13.1 Investment Representations. The Company may require a Participant as a condition of the grant and/or exercise of a Purchase Right, to represent and establish to the satisfaction of the Company that all shares of Common Stock to be acquired pursuant to such grant and exercise will be acquired for investment and not for resale. The Company may cause such legends to be placed on certificates evidencing any such shares as, in the opinion of the Company’s counsel, may be required by federal and applicable state securities laws.
13.2 Compliance with Applicable Securities Laws. No shares of Common Stock shall be issued to a Participant under the Plan unless and until counsel for the Company determines that: (i) the Company and the Participant have satisfied all applicable requirements under the Securities Act of 1933, as amended, and the Exchange Act; (ii) any applicable requirement of any stock exchange or quotation system on which the Company’s Common Stock is listed or quoted has been satisfied; and (iii) all other applicable provisions of state and federal law have been satisfied.
14. Amendment. The Committee and the Board shall have the right at any time and without notice to amend, modify, suspend or terminate the Plan, provided that no Participant’s existing rights under any outstanding Offering made under the Plan may be adversely affected thereby; and provided further that, except as permitted by Section 12 (relating to adjustments for capital changes and Sale Events), stockholder approval shall be required for any amendment if and to the extent such approval is required by Section 423 of the Code or other applicable law or listing requirements (including, as applicable, any amendment that would (i) increase the number of shares of Common Stock issuable under the Plan, or (ii) change the class of persons eligible to participate in the Plan).
15. Termination. Unless sooner terminated by the Board or the Committee, the Plan will automatically terminate on the earlier of the issuance of all the shares of Common Stock that may be issued under the Plan, or the date which is ten years from the date the Plan was adopted by the Board.
16. Reservation of Shares. The Company will at all times during the term of this Plan reserve and keep available such number of shares of its Common Stock as shall be sufficient to satisfy the requirements of the Plan.
17. No Rights Conferred. Neither the Plan nor an individual’s participation in the Plan shall interfere with or limit in any way the right of a Participating Company to terminate or modify the terms and conditions of such individual’s employment at any time or otherwise confer upon such individual a right to continue in the employ of such Participating Company.
18. Use of Funds. All payroll deductions received or held by the Company under the Plan may be used by the Company for any corporate purpose, and the Company shall not be obligated to segregate such payroll deductions.
19. Governing Law. The Plan shall be governed by the laws of the State of Delaware without regard to its conflicts of law provisions.
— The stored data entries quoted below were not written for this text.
-- ==== Sys2Proof/Tests/Slice0.lean ====
section
/-! SUPPORT. The model's own tests: the checks of WellFormed refuse what they should, the numbers of the spec's worked
examples come out, each command does on a small state what its rule says, and the hypotheses of every statement are met
by a state written out. -/

namespace Sys2Proof.Tests

set_option Elab.async false

open Sys2Proof.Machine

/-! ### Small states -/

/-- The command answers a next state of which `p` holds. -/
def gives (c : Instr) (s : State) (p : State → Bool) : Bool :=
  match exec c s with
  | .next t => p t
  | _ => false

/-- Straps of a station: 250 kbit/s, LEVEL, active high. -/
def straps (number : BitVec 6) : Straps := ⟨number, false, false, true⟩

def plainFlags : AlignFlags := ⟨false, false, false, false, false, false⟩

/-- A record of an origin station with D = 4,000 µs at 29.0 °C. -/
def record (seq : BitVec 8) : AlignRecord := ⟨seq, .origin, 0, 4000, 0, plainFlags, 0, 0, some 290⟩

def roll (unit : BitVec 32) (fault contact : Bool) : RollBody := ⟨unit, 77, 2, fault, 0, contact⟩

def testChannelImage : ChannelImage where
  trim := 40
  autoStandby := true
  wakeLimit := 500
  startGain := 160
  startMute := false
  evacPreset := 3
  evacGain := 154
  presets := [[], [], [], []]

def testImage (kind : StationKind) : Image where
  id := 77
  length := 1100
  kind := kind
  originDelay := 4000
  fallbackDelay := 350000
  offset := 20
  deadband := 250
  slewCode := 2
  refresh := 5
  staleLimit := 15
  lostLimit := 60
  holdLimit := 60
  jumpLimit := 3
  probeInterval := 60
  probeChannel := 2
  probeLevel := 40
  threshold := 48
  micLatency := 96
  defaultTemp := 200
  defaultBand := 1
  silenceLevel := 60
  standbyDelay := 600
  bindings := ((Vector.replicate 16 .unused).set 0 (.single 2)).set 2 (.pool 5 6)
  channels := Vector.replicate 4 testChannelImage
  absorption := List.replicate 8 (List.replicate 4 none)
  cueBytes := []

/-- A channel at its target, with an open gate. -/
def soundingChannel : Channel :=
  { Channel.reset true false with
    target := 16840
    applied := 16840 * 4096
    active := .eq 0 none
    storedMute := false
    gainTarget := .gain 160
    factor := .of (.gain 160)
    power := .active
    enable := true }

def peerEntry (state : EntryState) (age : Nat) (seq : BitVec 8) : PeerEntry :=
  { PeerEntry.blank (.single 2) (some 2) with
    state := state
    record := some (record seq)
    unread := true
    age := some age
    flights := ⟨[180000], [], 0, false⟩ }

def poolEntry (state : EntryState) (age : Nat) : PeerEntry :=
  { PeerEntry.blank (.pool 5 6) (some 5) with state := state, record := some (record 9), age := some age }

/-- A delay station with number 11 in RUN: entry 0 FRESH, entry 2 a POOL that has adopted station 5, fallback delay
350 ms. -/
def running : State :=
  { State.reset with
    stc :=
      { State.reset.stc with
        mode := .run
        strapPins := straps 11
        straps := straps 11
        identity := some (77, 1100)
        kind := some .delay
        reading := .none }
    image := some (testImage .delay)
    peers := ((Vector.replicate 16 (PeerEntry.blank .unused none)).set 0 (peerEntry .fresh 3 7)).set 2 (poolEntry .stale 59)
    selfRec := ⟨[14476], [], 0, false⟩
    probe := { State.reset.probe with timer := some 0 }
    air := ⟨.valid, 310, some 40, 0, none⟩
    solver :=
      { Solver.reset with delay := 350000, path := 350000, settle := some 0, refresh := some 0, handed := true }
    eq := ⟨some 3, some 1, none, none⟩
    channels := Vector.replicate 4 soundingChannel }

/-- The same with one channel changed. -/
def withChannel (c : Fin 4) (f : Channel → Channel) : State := running.modChannel c f

/-- In EMERGENCY, by an EVAC of station 9. -/
def alarmed : State :=
  { running with
    emc := { running.emc with sources := [9], emergency := true }
    solver := { running.solver with emergencyFreeze := true }
    channels := Vector.replicate 4
      { soundingChannel with gainTarget := .gain 154, factor := .of (.gain 154), active := .eq 3 none } }

/-- In ANNOUNCE. -/
def announcing : State :=
  { State.reset with
    stc :=
      { running.stc with
        mode := .announce
        claim := some 0 }
    image := some (testImage .delay)
    channels := Vector.replicate 4 { Channel.reset true false with target := 40, applied := 40 * 4096 } }

/-- In CONFIG_FAULT. -/
def faulty : State :=
  { State.reset with stc := { State.reset.stc with mode := .configFault, reason := .badCrc, reading := .none } }

/-- An origin station in RUN. -/
def originRunning : State :=
  { running with
    stc := { running.stc with kind := some .origin }
    image := some (testImage .origin)
    solver := { Solver.reset with state := .origin, rank := 0, delay := 4000 }
    channels := Vector.replicate 4 { soundingChannel with target := 232, applied := 232 * 4096 } }

/-- In RUN with entries in the transmit queue, under attempt or not. -/
def queued (bodies : List (FrameBody × Bool)) (attempt : Option Attempt) : State :=
  { running with
    bus :=
      { running.bus with
        queue := bodies.mapIdx fun i b => ⟨⟨11, 63, b.1⟩, i, b.2⟩
        nextArrival := bodies.length
        attempt := attempt } }

/-- A round in MARKING, its MARK under attempt or waiting. -/
def marking (attempt : Option Attempt) : State :=
  let s := queued [(.mark, attempt.isSome)] attempt
  { s with
    probe :=
      { s.probe with
        round := .marking
        timer := none
        deadline := some 0
        slots := s.probe.slots.set 0 (.reserved 11) } }

def markAttempt (drop : Bool) : Attempt := ⟨0, ⟨11, 63, .mark⟩, false, drop⟩

/-- A round in EMITTING at a position of its sequence. -/
def emitting (started : Bool) (position : Nat) : State :=
  { running with
    probe :=
      { running.probe with
        round := .emitting
        timer := none
        startsAt := some 2000
        started := started
        position := position } }

/-- An open window of an owner, its latest peak the last one held. -/
def window (owner : Nat) (best : Nat) (peaks : List Peak) (discard : Bool) : Window :=
  ⟨owner, 2000, 1542000, best, peaks, discard, peaks.getLast?.map (·.offset), [], 0⟩

/-- Slot 0 with an open window. -/
def listening (w : Window) : State :=
  { running with probe := { running.probe with slots := running.probe.slots.set 0 (.opened w) } }

/-- The cue memory from its start, with a list RUNNING at a position. -/
def cued (bytes : List Byte) (position : Nat) : State :=
  { running with
    cue := { running.cue with memory := Cells.ofList 0#8 0 bytes, list := .running ⟨0, [253], position⟩ } }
20. Effective Date. This Plan was adopted by the Board of Directors of the Company on April 16th, 2018. The Plan will be effective upon approval by the Company’s stockholders at the 2018 Annual Stockholders’ Meeting, provided, however, that no shares of Common Stock may be issued under the Plan unless the Plan is approved by the Company’s stockholders at the 2018 Annual Stockholders’ Meeting, and provided further that the Plan will automatically terminate and be of no force or effect on the date of such Annual Meeting if the Plan is not so approved.